> [What the task requires]: Among the entries below, one stretch runs from the line that contains "let u1 := (u0" through the line that contains "let k := s.pmovOff L". Repeat that stretch exactly, ends included, and only that.

> [Input data]:

-- ==== Sys2Proof/Certificates/Slice0/Obligations.lean ====
section
/-! DEFINITION. The statements about the model, for the provers. -/

section

open Sys2Proof Machine

/-! ### Integer, logical and address class -/

/-- R85, R87, R88, R89: MOV, ADD, SUB, MUL, MAD, NEG, ABS, MIN, MAX and CLAMP write the wrapped result, extended by the type, in
every executing lane; they write nothing else. -/
def Obligations.IntegerArithmetic : Prop :=
  ∀ (s : State) (h : Head) (ty : Ty) (d a b c : Spec) (imm : BitVec 32),
    let x (L : Nat) : Word := s.opnd L a imm
    let y (L : Nat) : Word := s.opnd L b imm
    let z (L : Nat) : Word := s.opnd L c imm
    let top (L : Nat) : Word := if ty.less (x L) (y L) then y L else x L
    s.Computes (.mov h ty d a imm) h d (fun L => { d := some (ty.fit (x L)) }) ∧
    s.Computes (.add h ty d a b imm) h d (fun L => { d := some (ty.fit (x L + y L)) }) ∧
    s.Computes (.sub h ty d a b imm) h d (fun L => { d := some (ty.fit (x L - y L)) }) ∧
    s.Computes (.mul h ty d a b imm) h d (fun L => { d := some (ty.fit (x L * y L)) }) ∧
    s.Computes (.mad h ty d a b c imm) h d (fun L => { d := some (ty.fit (x L * y L + z L)) }) ∧
    s.Computes (.neg h ty d a imm) h d (fun L => { d := some (ty.fit (-(x L))) }) ∧
    s.Computes (.abs h ty d a imm) h d
      (fun L => { d := some (if ty.signed && (ty.fit (x L)).msb then ty.fit (-(x L)) else ty.fit (x L)) }) ∧
    s.Computes (.min h ty d a b imm) h d (fun L => { d := some (ty.fit (if ty.less (y L) (x L) then y L else x L)) }) ∧
    s.Computes (.max h ty d a b imm) h d (fun L => { d := some (ty.fit (top L)) }) ∧
    s.Computes (.clamp h ty d a b c imm) h d
      (fun L => { d := some (ty.fit (if ty.less (z L) (top L) then z L else top L)) })

/-- R86: ADDC and SUBB add or subtract with the predicate named in C as carry or borrow, and write it back; the carry is bit n
of the sum of the zero-extended operands, the borrow whether the minuend is the smaller.  R89, R90: MULH, MULW, DIV and REM: the
high half and the whole of the exact product, the quotient rounded towards zero and its remainder, all ones and the dividend
where the divisor is zero. -/
def Obligations.CarriesProductsAndQuotients : Prop :=
  (∀ (s : State) (h : Head) (ty : Ty) (d a b : Spec) (p : Fin 8) (imm : BitVec 32),
    let x (L : Nat) : Word := s.opnd L a imm
    let y (L : Nat) : Word := s.opnd L b imm
    let k (L : Nat) : Word := (BitVec.ofBool (s.predOf L p)).setWidth 64
    let low (v : Word) : BitVec 65 := (cut false ty.width v).setWidth 65
    s.Computes (.addc h ty d a b p imm) h d (fun L =>
      { d := some (ty.fit (x L + y L + k L)),
        preds := [(p, (low (x L) + low (y L) + (k L).setWidth 65).getLsbD ty.width)] }) ∧
    s.Computes (.subb h ty d a b p imm) h d (fun L =>
      { d := some (ty.fit (x L - y L - k L)),
        preds := [(p, (low (x L) - low (y L) - (k L).setWidth 65).msb)] })) ∧
  (∀ (s : State) (h : Head) (ty : Ty) (d a b : Spec) (imm : BitVec 32),
    let x (L : Nat) : Word := s.opnd L a imm
    let y (L : Nat) : Word := s.opnd L b imm
    let q (L : Nat) : Word :=
      if ty.fit (y L) = 0 then BitVec.allOnes 64
      else if ty.signed then (ty.fit (x L)).sdiv (ty.fit (y L)) else (ty.fit (x L)).udiv (ty.fit (y L))
    let m (L : Nat) : Word :=
      if ty.signed then (ty.fit (x L)).srem (ty.fit (y L)) else (ty.fit (x L)).umod (ty.fit (y L))
    s.Computes (.mulh h ty d a b imm) h d
      (fun L => { d := some (ty.fit ((ty.prod (x L) (y L) >>> ty.width).setWidth 64)) }) ∧
    (ty.width ≤ 32 → s.Computes (.mulw h ty d a b imm) h d
      (fun L => { d := some (cut ty.signed (2 * ty.width) ((ty.prod (x L) (y L)).setWidth 64)) })) ∧
    s.Computes (.div h ty d a b imm) h d (fun L => { d := some (ty.fit (q L)) }) ∧
    s.Computes (.rem h ty d a b imm) h d (fun L => { d := some (ty.fit (m L)) }))

/-- R91 to R93: AND, OR, XOR, ANDN, NOT, SHL, SHR, SAR, ROT.L and ROT.R; a shift count is never reduced, a rotation count is.
R94, R95: BFX, BFI, EXT, POPC, CLZ, CTZ and BREV: the field that the control value names, extended or inserted; the counts, and
the bits in reverse order. -/
def Obligations.LogicShiftsAndBitFields : Prop :=
  (∀ (s : State) (h : Head) (ty : Ty) (d a b : Spec) (imm : BitVec 32),
    let x (L : Nat) : Word := s.opnd L a imm
    let y (L : Nat) : Word := s.opnd L b imm
    let part (L : Nat) : BitVec ty.width := (x L).setWidth ty.width
    s.Computes (.and h ty d a b imm) h d (fun L => { d := some (ty.fit (x L &&& y L)) }) ∧
    s.Computes (.or h ty d a b imm) h d (fun L => { d := some (ty.fit (x L ||| y L)) }) ∧
    s.Computes (.xor h ty d a b imm) h d (fun L => { d := some (ty.fit (x L ^^^ y L)) }) ∧
    s.Computes (.andn h ty d a b imm) h d (fun L => { d := some (ty.fit (x L &&& ~~~(y L))) }) ∧
    s.Computes (.not h ty d a imm) h d (fun L => { d := some (ty.fit (~~~(x L))) }) ∧
    s.Computes (.shl h ty d a b imm) h d (fun L => { d := some (ty.fit (x L <<< (y L).toNat)) }) ∧
    s.Computes (.shr h ty d a b imm) h d (fun L => { d := some (ty.fit (cut false ty.width (x L) >>> (y L).toNat)) }) ∧
    s.Computes (.sar h ty d a b imm) h d
      (fun L => { d := some (ty.fit ((cut true ty.width (x L)).sshiftRight (y L).toNat)) }) ∧
    s.Computes (.rotL h ty d a b imm) h d
      (fun L => { d := some (ty.fit (((part L).rotateLeft (y L).toNat).setWidth 64)) }) ∧
    s.Computes (.rotR h ty d a b imm) h d
      (fun L => { d := some (ty.fit (((part L).rotateRight (y L).toNat).setWidth 64)) })) ∧
  (∀ (s : State) (h : Head) (ty : Ty) (d a b c : Spec) (imm : BitVec 32),
    let n := ty.width
    let x (L : Nat) : Word := s.opnd L a imm
    let pos (k : Word) : Nat := min (k.extractLsb' 0 7).toNat n
    let len (k : Word) : Nat := min (k.extractLsb' 8 7).toNat (n - pos k)
    let mask (k : Word) : Word := (1 <<< len k - 1) <<< pos k
    s.Computes (.bfx h ty d a b imm) h d (fun L =>
      let k := s.opnd L b imm
      { d := some (ty.fit (if len k = 0 then 0 else cut ty.signed (len k) (x L >>> pos k))) }) ∧
    s.Computes (.bfi h ty d a b c imm) h d (fun L =>
      let k := s.opnd L c imm
      { d := some (ty.fit ((s.opnd L b imm &&& ~~~(mask k)) ||| (x L <<< pos k &&& mask k))) }) ∧
    s.Computes (.ext h ty d a b imm) h d (fun L =>
      { d := some (ty.fit (cut ty.signed (min (s.opnd L b imm).toNat (n - 1) + 1) (x L))) }) ∧
    (∃ v : Nat → Nat, s.Computes (.popc h ty d a imm) h d (fun L => { d := some (BitVec.ofNat 64 (v L)) }) ∧
      ∀ L, v L = (List.range n).countP (fun i => (x L).getLsbD i)) ∧
    (∃ v : Nat → Nat, s.Computes (.clz h ty d a imm) h d (fun L => { d := some (BitVec.ofNat 64 (v L)) }) ∧
      ∀ L, v L ≤ n ∧ (∀ i, i < v L → (x L).getLsbD (n - 1 - i) = false) ∧
        (v L < n → (x L).getLsbD (n - 1 - v L) = true)) ∧
    (∃ v : Nat → Nat, s.Computes (.ctz h ty d a imm) h d (fun L => { d := some (BitVec.ofNat 64 (v L)) }) ∧
      ∀ L, v L ≤ n ∧ (∀ i, i < v L → (x L).getLsbD i = false) ∧ (v L < n → (x L).getLsbD (v L) = true)) ∧
    (∃ v : Nat → Word, s.Computes (.brev h ty d a imm) h d (fun L => { d := some (v L) }) ∧
      ∀ L, v L = ty.fit (v L) ∧ ∀ i, i < n → (v L).getLsbD i = (x L).getLsbD (n - 1 - i)))

/-- R96 to R102 and R64: CMP writes its outcome to a predicate or a register; SEL, PRMT, LEA and HMIX their value; PLOG a
predicate; PMOV.GET the predicates as bits 7 to 0 and PMOV.SET the predicates from bits 6 to 0, counted from the predicate that
an instruction of a fused launch's consumer calls p0 (from p0 itself in every other launch); NOP moves on. -/
def Obligations.CompareSelectPermute : Prop :=
  ∀ (s : State) (h : Head) (ty : Ty) (d a b c : Spec) (cc : Cc) (o : PlogOp) (p q r : Fin 8) (imm : BitVec 32),
    let x (L : Nat) : Word := s.opnd L a imm
    let y (L : Nat) : Word := s.opnd L b imm
    let t (L : Nat) : Bool :=
      match cc with
      | .eq => ty.fit (x L) = ty.fit (y L) | .ne => ty.fit (x L) ≠ ty.fit (y L)
      | .lt => ty.less (x L) (y L) | .le => !ty.less (y L) (x L) | .gt => ty.less (y L) (x L) | .ge => !ty.less (x L) (y L)
    s.Computes (.cmp h cc ty d a b imm) h d (fun L =>
      match d with
      | .pred k => { preds := [(k, t L)] }
      | _ => { d := some ((BitVec.ofBool (t L)).setWidth 64) }) ∧
    s.Computes (.sel h ty d a b p imm) h d (fun L => { d := some (ty.fit (if s.predOf L p then x L else y L)) }) ∧
    (∃ v : Nat → Word, s.Computes (.prmt h d a b c imm) h d (fun L => { d := some (v L) }) ∧
      ∀ L i, i < 8 → (v L).extractLsb' (8 * i) 8 =
        (y L ++ x L).extractLsb' (8 * ((s.opnd L c imm).extractLsb' (4 * i) 4).toNat) 8) ∧
    s.Computes (.lea h d imm) h d (fun _ => { d := some (((s.cur.pc >>> 6) <<< 6) + imm.signExtend 64) }) ∧
    s.Computes (.hmix h d a b imm) h d (fun L =>
      let u0 := (x L).setWidth 32 ^^^ (y L).setWidth 32
      let u1 := (u0 ^^^ u0 / 65536) * 0xB4E39A6D
      let u2 := (u1 ^^^ u1 / 32768) * 0x6C8E2F53
      { d := some ((u2 ^^^ u2 / 65536).setWidth 64) }) ∧
    s.Computes (.plog h o p q r) h .zero (fun L =>
      let u := s.predOf L q
      let v := s.predOf L r
      { preds := [(p, match o with
        | .and => u && v | .or => u || v | .xor => u ^^ v | .andn => u && !v | .orn => u || !v
        | .xnor => !(u ^^ v) | .nand => !(u && v) | .nor => !(u || v))] }) ∧
    ((s.launch s.cw.launch).splice = none → ∀ L, s.pmovOff L = 0) ∧
    s.Computes (.pmovGet h d) h d (fun L => { d := some (((s.cl L).preds >>> s.pmovOff L).setWidth 64 + 0x80) }) ∧
    (∃ t, exec (.pmovSet h a imm) s = .next t ∧ t = { s with warps := t.warps } ∧ s.LanesOnly t ∧ ∀ L, t.cl L =
      let u := ((x (if h.u then (s.active h).headD 0 else L)).setWidth 7 : BitVec 7)
      let k := s.pmovOff L
      let l := if L ∈ s.active h
        then { s.cl L with preds := ((s.cl L).preds &&& ~~~(BitVec.allOnes 7 <<< k)) ||| (u <<< k) } else s.cl L
      if L ∈ s.gang then l.moved else l) ∧
    (∃ t, exec (.nop h) s = .next t ∧ t = { s with warps := t.warps } ∧ s.MovesOn t s.gang)

/-- R100: for a fixed seed HMIX is a permutation of the 2^32 keys. -/
def Obligations.HashMixPermutes : Prop :=
  ∀ seed : BitVec 32, Function.Bijective (fun key => Machine.hmix key seed)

> [Response area]:
      let u1 := (u0 ^^^ u0 / 65536) * 0xB4E39A6D
      let u2 := (u1 ^^^ u1 / 32768) * 0x6C8E2F53
      { d := some ((u2 ^^^ u2 / 65536).setWidth 64) }) ∧
    s.Computes (.plog h o p q r) h .zero (fun L =>
      let u := s.predOf L q
      let v := s.predOf L r
      { preds := [(p, match o with
        | .and => u && v | .or => u || v | .xor => u ^^ v | .andn => u && !v | .orn => u || !v
        | .xnor => !(u ^^ v) | .nand => !(u && v) | .nor => !(u || v))] }) ∧
    ((s.launch s.cw.launch).splice = none → ∀ L, s.pmovOff L = 0) ∧
    s.Computes (.pmovGet h d) h d (fun L => { d := some (((s.cl L).preds >>> s.pmovOff L).setWidth 64 + 0x80) }) ∧
    (∃ t, exec (.pmovSet h a imm) s = .next t ∧ t = { s with warps := t.warps } ∧ s.LanesOnly t ∧ ∀ L, t.cl L =
      let u := ((x (if h.u then (s.active h).headD 0 else L)).setWidth 7 : BitVec 7)
      let k := s.pmovOff L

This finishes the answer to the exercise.